The Court’s decision was rooted in Al Qaeda’s intentional use of hijacked airplanes to kill people in attacks against the United States, coupled with congressional authorization of military force. Notably, a 2006 ruling also saw the Court reject the Bush administration’s initial attempt to use military commissions, insisting that explicit legislative approval was required.
Here, the Trump administration appears to equate the trafficking of illegal and dangerous substances with an act of force or an armed attack. Crucially, Congress has not granted any authorization for military force specifically against drug cartels.
While the U.S. government has long pursued a metaphorical ‘war on drugs’ through law enforcement, President Trump’s assertion of a literal state of war against cartels carries profound legal implications. Under standard law enforcement, suspected drug dealers are arrested; summary killings would be criminal. However, in a declared armed conflict, it becomes lawful to kill opposing combatants on sight.
The congressional notice also defended the most recent publicly revealed boat attack, where U.S. Special Operations Forces killed all three crew members on September 15, by labeling them ‘unlawful combatants’—treating them as soldiers in a combat zone.

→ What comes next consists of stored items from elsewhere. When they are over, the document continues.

theorem InAttempt.reaches_noData (h : InAttempt s) (hcp : s.cp = .dBegin) (hs1 : s.s1Seen = false)
    (hempty : s.cursor = 0) (hrxq : s.rxq = []) :
    Reaches 1 s (deliver (decodeQueue s.cfg s.rxq).kind (ended (decodeQueue s.cfg s.rxq) s.diagLog (passed s))) := by
  have hact : act (passed s) = .next (endAttempt .noData (passed s)) := by
    rw [act_begin_s1 (s := passed s) h.noFrame hcp hs1, testAvailable_silent (s := passed s) hempty hrxq]
  have hended : ended (decodeQueue s.cfg []) s.diagLog (passed s) = raiseKind .noData (passed s) :=
    ended_noData (s := passed s) hempty hrxq
  rw [hrxq, hended]
  exact h.reaches hact

theorem InAttempt.reaches_decoded (h : InAttempt s) (hcp : s.cp = .dFinish) (hq : q ≠ [])
    (hbytes : (collect s.cfg [] q).bytes = some (collectedBytes s)) (hrest : s.rxq = (collect s.cfg [] q).rest)
    (hlog : s.diagLog = log ++ (collect s.cfg [] q).events) :
    Reaches 1 s (deliver (decodeQueue s.cfg q).kind (ended (decodeQueue s.cfg q) log (passed s))) :=
  h.reaches ((act_finish (s := passed s) h.noFrame hcp).trans
    (finishAttempt_decoded (s := passed s) h.params hq hbytes hrest hlog))

end

/-- The attempt that began in `s` ends in `u` as `r` says, after the events `log`: by the timeout, which needs more
than `TIMEOUT` milliseconds, or as `decode_queue` says. -/
structure AttemptEnds (s : State) (r : QueueResult) (log : List DiagEvent) (u : State) : Prop where
  view : attemptView u = attemptView s
  beyond : ∀ i, s.rxq.length ≤ i → byteAt u .buf i = byteAt s .buf i
  outcome : (r.kind = .timeout ∧ s.timeout.toNat < scriptTicks s) ∨ (r = decodeQueue s.cfg s.rxq ∧ log = s.diagLog)

/-- From S2 on, the loop of an attempt that has found a unit waiting. -/
theorem InAttempt.loopRuns_begun {s : State} (h : InAttempt s) (hempty : s.cursor = 0) (hrxq : s.rxq ≠ []) :
    ∃ k u, k ≤ 3 * s.rxq.length ∧ attemptView u = attemptView s ∧
      (∀ i, s.rxq.length ≤ i → byteAt u .buf i = byteAt s .buf i) ∧
      LoopEnds (collect s.cfg [] s.rxq) k (begun s) u := by
  obtain ⟨k, u, hk, hview, hbeyond, hends⟩ := (h.collecting_begun hempty rfl).loopRuns hrxq
  exact ⟨k, u, hk, hview.trans (attemptView_begun s), fun i hi => hbeyond i (by simpa using hi), hends⟩

/-- An attempt to which nothing arrives ends, and hands its outcome to the operation. -/
theorem InAttempt.ends {s : State} (h : InAttempt s) (hcp : s.cp = .dBegin) (hs1 : s.s1Seen = false)
    (hempty : s.cursor = 0) :
    ∃ k r log u, k ≤ 3 * s.rxq.length + 3 ∧ AttemptEnds s r log u ∧
      Reaches k s (deliver r.kind (ended r log u)) := by
  by_cases hrxq : s.rxq = []
  · exact ⟨1, decodeQueue s.cfg s.rxq, s.diagLog, passed s, by omega, ⟨rfl, fun _ _ => rfl, .inr ⟨rfl, rfl⟩⟩,
      h.reaches_noData hcp hs1 hempty hrxq⟩
  have hbegun := h.reaches_begun hcp hs1 hrxq
  obtain ⟨k, u, hk, hview, hbeyond, hends⟩ := h.loopRuns_begun hempty hrxq
  have hcfg : u.cfg = s.cfg := (congrArg State.cfg hview :)
  cases hends with
  | timeout late reaches =>
    exact ⟨2 + k, timedOut u.rxq, u.diagLog, u, by omega,
      ⟨hview, hbeyond, .inl ⟨rfl, Nat.lt_of_not_le fun hin => late (punctual_begun hin)⟩⟩, hbegun.trans reaches⟩
  | overflow bytes rest events reaches =>
    refine ⟨2 + k, decodeQueue s.cfg s.rxq, s.diagLog, u, by omega, ⟨hview, hbeyond, .inr ⟨rfl, rfl⟩⟩, ?_⟩
    rw [← hcfg] at bytes rest events ⊢
    rw [ended_overflow (log := s.diagLog) hrxq bytes rest events, decodeQueue_overflow hrxq bytes]
    exact hbegun.trans reaches
  | collected bytes rest events reaches running finish =>
    have hdecoded := running.reaches_decoded (q := s.rxq) (log := s.diagLog) finish hrxq (hcfg ▸ bytes) (hcfg ▸ rest)
      (hcfg ▸ events)
    rw [hcfg] at hdecoded
    exact ⟨2 + k + 1, decodeQueue s.cfg s.rxq, s.diagLog, passed u, by omega, ⟨hview, hbeyond, .inr ⟨rfl, rfl⟩⟩,
      (hbegun.trans reaches).trans hdecoded⟩

end Sys2Proof.Machine
end

section
/-! SUPPORT. The commands of one decode attempt when no unit arrives: RECEIVE (spec 43_portchannel.md R183) and RECV_REQ
(45_device.md R221, R222). -/

namespace Sys2Proof.Machine

open Sys2Proof.Safety

/-! ### What an attempt leaves of the state -/

section
variable {op : Nibble} {p : Byte} {a b : Half} {r : QueueResult} {log : List DiagEvent} {s u v : State}

/-- The command `op` has run one attempt from `s`, which ended as `r` says: the outcome and the latched result (R158),
and what neither RECEIVE nor RECV_REQ has any business with. -/
structure AttemptRun (op : Nibble) (p : Byte) (a b : Half) (r : QueueResult) (s t : State) : Prop where
  quiescent : Quiescent t
  empty : t.cursor = 0
  latch : Latched op p a b t
  request : KeepsRequest s t
  beyond : ∀ i, s.rxq.length ≤ i → byteAt t .buf i = byteAt s .buf i
  kind : t.rxKind = r.kind
  rest : t.rxq = r.rest
  latched : r.kind = .ok →
    t.rxPort = r.port ∧ t.rxLen.toNat = r.payload.length ∧
      (∀ i, (h : i < r.payload.length) → byteAt t .rxp i = r.payload[i]) ∧
      (∀ i, r.payload.length ≤ i → byteAt t .rxp i = byteAt s .rxp i)
  kept : r.kind ≠ .ok → t.rxPort = s.rxPort ∧ t.rxLen = s.rxLen ∧ ∀ i, byteAt t .rxp i = byteAt s .rxp i

theorem AttemptEnds.payload_fits (h : AttemptEnds s r log u) (hparams : s.cfg.Valid) (hok : r.kind = .ok) :
    r.payload.length ≤ s.cfg.maxPayload := by
  obtain ⟨hlate, -⟩ | ⟨rfl, -⟩ := h.outcome
  · cases hok.symm.trans hlate
  · obtain ⟨-, hfits⟩ := decodeQueue_outcome hparams s.rxq
    exact hfits hok

theorem rxp_ended_ok (hok : r.kind = .ok) : (ended r log u).rxp = u.rxp.writeList 0 r.payload := if_pos hok

theorem byteAt_ended_payload (log : List DiagEvent) (u : State) (hok : r.kind = .ok) {i : Nat}
    (h : i < r.payload.length) :
    byteAt (ended r log u) .rxp i = r.payload[i] := by
  have hread := Memory.read_writeList_same u.rxp 0 r.payload i h
  rw [Nat.zero_add, ← rxp_ended_ok (log := log) hok] at hread
  exact byteAt_of_read hread

theorem byteAt_ended_beyond (log : List DiagEvent) (u : State) (hok : r.kind = .ok) {i : Nat}
    (h : r.payload.length ≤ i) :
    byteAt (ended r log u) .rxp i = byteAt u .rxp i := by
  have hread := Memory.read_writeList_other u.rxp 0 r.payload i (.inr (by omega))
  rw [← rxp_ended_ok (log := log) hok] at hread
  exact byteAt_congr hread rfl

theorem byteAt_ended_failed (log : List DiagEvent) (u : State) (hfail : r.kind ≠ .ok) (i : Nat) :
    byteAt (ended r log u) .rxp i = byteAt u .rxp i :=
  byteAt_congr (congrArg (fun m => Memory.read m i) (if_neg hfail)) rfl

/-- The attempt of an accepted command, its operation then over. -/
theorem AttemptEnds.attemptRun (h : AttemptEnds (startAttempt (accept (commandWord op 0 p a b) s)) r log u)
    (hparams : s.cfg.Valid) (hs : Quiescent s) : AttemptRun op p a b r s (endOp (ended r log u)) := by
  have hview := h.view
  rw [accept_commandWord] at hview
  have hrxp (i : Nat) : byteAt u .rxp i = byteAt s .rxp i :=
    byteAt_congr (congrArg (fun w => Memory.read w.rxp i) hview) (congrArg State.epoch hview :)
  have hport : u.rxPort = s.rxPort := (congrArg State.rxPort hview :)
  have hlen : u.rxLen = s.rxLen := (congrArg State.rxLen hview :)
  exact {
    quiescent := ⟨rfl, rfl, (congrArg State.ctl hview).trans hs.idle, (congrArg State.enc hview).trans hs.noFrame⟩
    empty := rfl
    latch := ⟨(congrArg State.curOp hview :), (congrArg State.opPort hview :), (congrArg State.opA hview :),
      (congrArg State.opB hview :)⟩
    request := ⟨(congrArg State.ctl hview :), (congrArg State.tReq hview :), (congrArg State.revIdx hview :),
      (congrArg State.val0 hview :), (congrArg State.val1 hview :), (congrArg State.val2 hview :)⟩
    beyond := h.beyond
    kind := rfl
    rest := rfl
    latched := fun hok => ⟨if_pos hok,
      (congrArg BitVec.toNat (if_pos hok)).trans (ofNat_length_toNat hparams (h.payload_fits hparams hok)),
      fun _ hi => byteAt_ended_payload log u hok hi, fun i hi => (byteAt_ended_beyond log u hok hi).trans (hrxp i)⟩
    kept := fun hfail => ⟨(if_neg hfail).trans hport, (if_neg hfail).trans hlen, fun i =>
      (byteAt_ended_failed log u hfail i).trans (hrxp i)⟩ }

theorem AttemptEnds.device (h : AttemptEnds (startAttempt (accept (commandWord op 0 p a b) s)) r log u) :
    KeepsDevice s u :=
  ⟨(congrArg State.reqOk h.view :), (congrArg State.reqPort h.view :), (congrArg State.reqRegister h.view :),
    (congrArg State.reqParameter h.view :)⟩

/-! ### A command of one attempt -/

/-- An accepted command that only runs an attempt, and that every outcome ends. -/
theorem perform_startAttempt (hop : isReservedOp op = false) (hsend : op ≠ opSend) (hload : op ≠ opLoadp)
    (hdone : ∀ k v, v.curOp = op → (deliver k v).busy = false) (hparams : s.cfg.Valid) (hs : Quiescent s)
    (hcalm : NoArrivals s) :
    ∃ r log u, AttemptEnds (startAttempt (accept (commandWord op 0 p a b) s)) r log u ∧
      (ended r log u).curOp = op ∧
      perform (commandWord op 0 p a b) startAttempt s = .next (deliver r.kind (ended r log u)) := by
  have haccepted : refuses s.cfg s.busy (commandWord op 0 p a b) = false :=
    (refuses_plain _ _ _ _ _ _ hop hsend hload).trans hs.notBusy
  have hattempt : InAttempt (startAttempt (accept (commandWord op 0 p a b) s)) :=
    ⟨rfl, hs.noFrame, nofun, hparams, hcalm⟩
  obtain ⟨k, r, log, u, hk, hends, hreaches⟩ := hattempt.ends rfl rfl rfl
  have hcur : (ended r log u).curOp = op := (congrArg State.curOp hends.view :).trans (cmdOp_commandWord ..)
  have hbound : k ≤ stepBound (startAttempt (accept (commandWord op 0 p a b) s)) := by
    simp only [stepBound, unitsToCome]
    omega
  refine ⟨r, log, u, hends, hcur, ?_⟩
  rw [perform_accepted haccepted]
  exact runOperation_of_reaches hreaches hbound (atRest_of_idle (hdone _ _ hcur))

theorem noReset_of_noArrivals (h : NoArrivals s) : NoReset s := fun m hm => by
  obtain ⟨-, hrst, -⟩ := h m hm
  exact hrst

/-! ### RECEIVE -/

/-- Settles O25: the one attempt of RECEIVE ends as `decode_queue` says or by the timeout. -/
theorem receiveIsDecodeQueue : Obligations.ReceiveIsDecodeQueue := by
  intro p a b s hparams hs hcalm
  obtain ⟨r, log, u, hends, hcur, hperform⟩ := perform_startAttempt (op := opReceive) (p := p) (a := a) (b := b) rfl
    (by decide) (by decide) (fun k v hv => congrArg State.busy (deliver_receive k hv)) hparams hs hcalm
  rw [deliver_receive _ hcur] at hperform
  have hexec : exec (.receive p a b) s = .next (endOp (ended r log u)) := hperform
  have hrun := hends.attemptRun hparams hs
  obtain ⟨-, -, -, -, -, hkept⟩ :=
    commandsKeepOtherRegisters p a b s (endOp (ended r log u)) (noReset_of_noArrivals hcalm) hs.noFrame
  obtain ⟨hcontroller, hdevice, hchannel, htxq⟩ := hkept hexec
  refine ⟨_, hexec, hrun.quiescent, hrun.empty, hrun.latch, htxq, hchannel, hcontroller, hdevice, hrun.request,
    hrun.beyond, ?_, hrun.kept, ?_⟩
  · obtain ⟨hlate, -⟩ | ⟨rfl, rfl⟩ := hends.outcome
    · exact .inl hlate
    · exact .inr ⟨hrun.kind, hrun.rest, rfl, hrun.latched⟩
  · intro hin
    obtain ⟨-, hlate⟩ | ⟨rfl, -⟩ := hends.outcome
    · exact absurd hin (Nat.not_le_of_lt hlate)
    · obtain ⟨hkind, -⟩ := decodeQueue_outcome hparams s.rxq
      exact hkind

/-! ### RECV_REQ -/

theorem noArrivals_of_quiet (h : QuietScript s) : NoArrivals s := fun m hm => h m hm ▸ ⟨rfl, rfl, rfl⟩

theorem scriptTicks_of_quiet (h : QuietScript s) : scriptTicks s = 0 := by
  rw [scriptTicks, List.sum_eq_zero_iff]
  intro n hn
  obtain ⟨m, hm, rfl⟩ := List.mem_map.mp hn
  rw [h m hm]
  rfl

theorem recvReqResult_badLength (hlen : v.rxLen ≠ 4) :
    recvReqResult .ok v = { v with
      reqOk := false, busy := false, diagLog := v.diagLog ++ [.fail .badLength (v.rxLen.setWidth 16)] } := by
  rw [recvReqResult, if_pos rfl, if_neg hlen]
  rfl

theorem recvReqResult_failed {k : Kind} (hfail : k ≠ .ok) :
    recvReqResult k v = { v with reqOk := false, busy := false } := by
  rw [recvReqResult, if_neg hfail]
  rfl

/-- RECV_REQ ends, and writes its own registers and the log only. -/
theorem recvReqResult_eq (k : Kind) (v : State) : ∃ ok port register parameter l,
    recvReqResult k v = { endOp v with
      reqOk := ok, reqPort := port, reqRegister := register, reqParameter := parameter, diagLog := l } := by
  unfold recvReqResult
  split
  · split
    · exact ⟨_, _, _, _, _, rfl⟩
    · exact ⟨_, _, _, _, _, rfl⟩
  · exact ⟨_, _, _, _, _, rfl⟩

theorem AttemptRun.recvReqResult (k : Kind) (h : AttemptRun op p a b r s (endOp v)) :
    AttemptRun op p a b r s (recvReqResult k v) := by
  obtain ⟨ok, port, register, parameter, l, heq⟩ := recvReqResult_eq k v
  obtain ⟨⟨hbusy, hoff, hidle, henc⟩, hempty, hlatch, hrequest, hbeyond, hkind, hrest, hlatched, hkept⟩ := h
  rw [heq]
  exact ⟨⟨hbusy, hoff, hidle, henc⟩, hempty, hlatch, hrequest, hbeyond, hkind, hrest, hlatched, hkept⟩

/-- The request in a payload of 4 bytes that has been latched (R221, R222). -/
theorem recvReqResult_taken {x y : Half} (hok : r.kind = .ok) (hpayload : r.payload = requestPayload x y) :
    recvReqResult r.kind (ended r log u) = { ended r log u with
      reqPort := r.port, reqRegister := x, reqParameter := y, reqOk := true, busy := false } := by
  have hbyte {i : Nat} (hi : i < 4) : byteAt (ended r log u) .rxp i = (requestPayload x y)[i]'hi :=
    (byteAt_ended_payload log u hok (hi.trans_eq (congrArg List.length hpayload).symm)).trans
      (List.getElem_of_eq hpayload _)
  have hlen : (ended r log u).rxLen = 4 := (if_pos hok).trans (by rw [hpayload]; rfl)
  have hport : (ended r log u).rxPort = r.port := if_pos hok
  rw [hok, ← hport]
  exact recvReqResult_ok hlen (hbyte (by decide)) (hbyte (by decide)) (hbyte (by decide)) (hbyte (by decide))

/-- A payload of another length, its length in the event (R242). -/
theorem recvReqResult_ended_badLength (hok : r.kind = .ok) (hfits : r.payload.length < 256)
    (hlen : r.payload.length ≠ 4) :
    recvReqResult r.kind (ended r log u) = { ended r log u with
      reqOk := false, busy := false
      diagLog := log ++ r.events ++ [.fail .badLength (BitVec.ofNat 16 r.payload.length)] } := by
  have hrxLen : (ended r log u).rxLen = BitVec.ofNat 8 r.payload.length := if_pos hok
  have htoNat : (ended r log u).rxLen.toNat = r.payload.length := by
    rw [hrxLen, BitVec.toNat_ofNat, Nat.mod_eq_of_lt hfits]
  have hne : (ended r log u).rxLen ≠ 4 := fun heq => hlen (by rw [← htoNat, heq]; rfl)
  rw [hok, recvReqResult_badLength hne, ← htoNat, BitVec.ofNat_toNat]
  rfl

The notice stated: ‘The vessel was assessed by the U.S. intelligence community to be affiliated with a designated terrorist organization and, at the time, engaged in trafficking illicit drugs, which could ultimately be used to kill Americans. This strike resulted in the destruction of the vessel, the illicit narcotics, and the death of approximately three unlawful combatants.’
Crucially, the notice omitted the specific names of the drug cartels involved in this declared ‘armed conflict.’ It also failed to outline the criteria the administration employs to determine if suspects are sufficiently linked to these groups to justify lethal military action.
Brian Finucane, a former State Department lawyer and expert in armed conflict law, voiced skepticism. He highlighted that international law requires a nonstate entity to meet the ‘organized armed group’ standard to be considered part of an armed conflict.
Finucane commented, ‘I’m not surprised the administration adopted this theory to legally retroactively justify their operations; I had anticipated it. However, a significant issue is the lack of clarity regarding whether the targeted entities truly constitute an organized armed group, a prerequisite for the U.S. to be in a Non-International Armed Conflict (NIAC) with them.’
He specifically questioned whether Tren de Aragua, a Venezuelan gang frequently mentioned by the Trump administration as a target, meets the ‘organized armed group’ criterion. An intelligence assessment from April, later declassified, described Tren de Aragua as ‘loosely organized cells of localized individual criminal networks’ and ‘decentralized,’ suggesting difficulty in coordinating actions.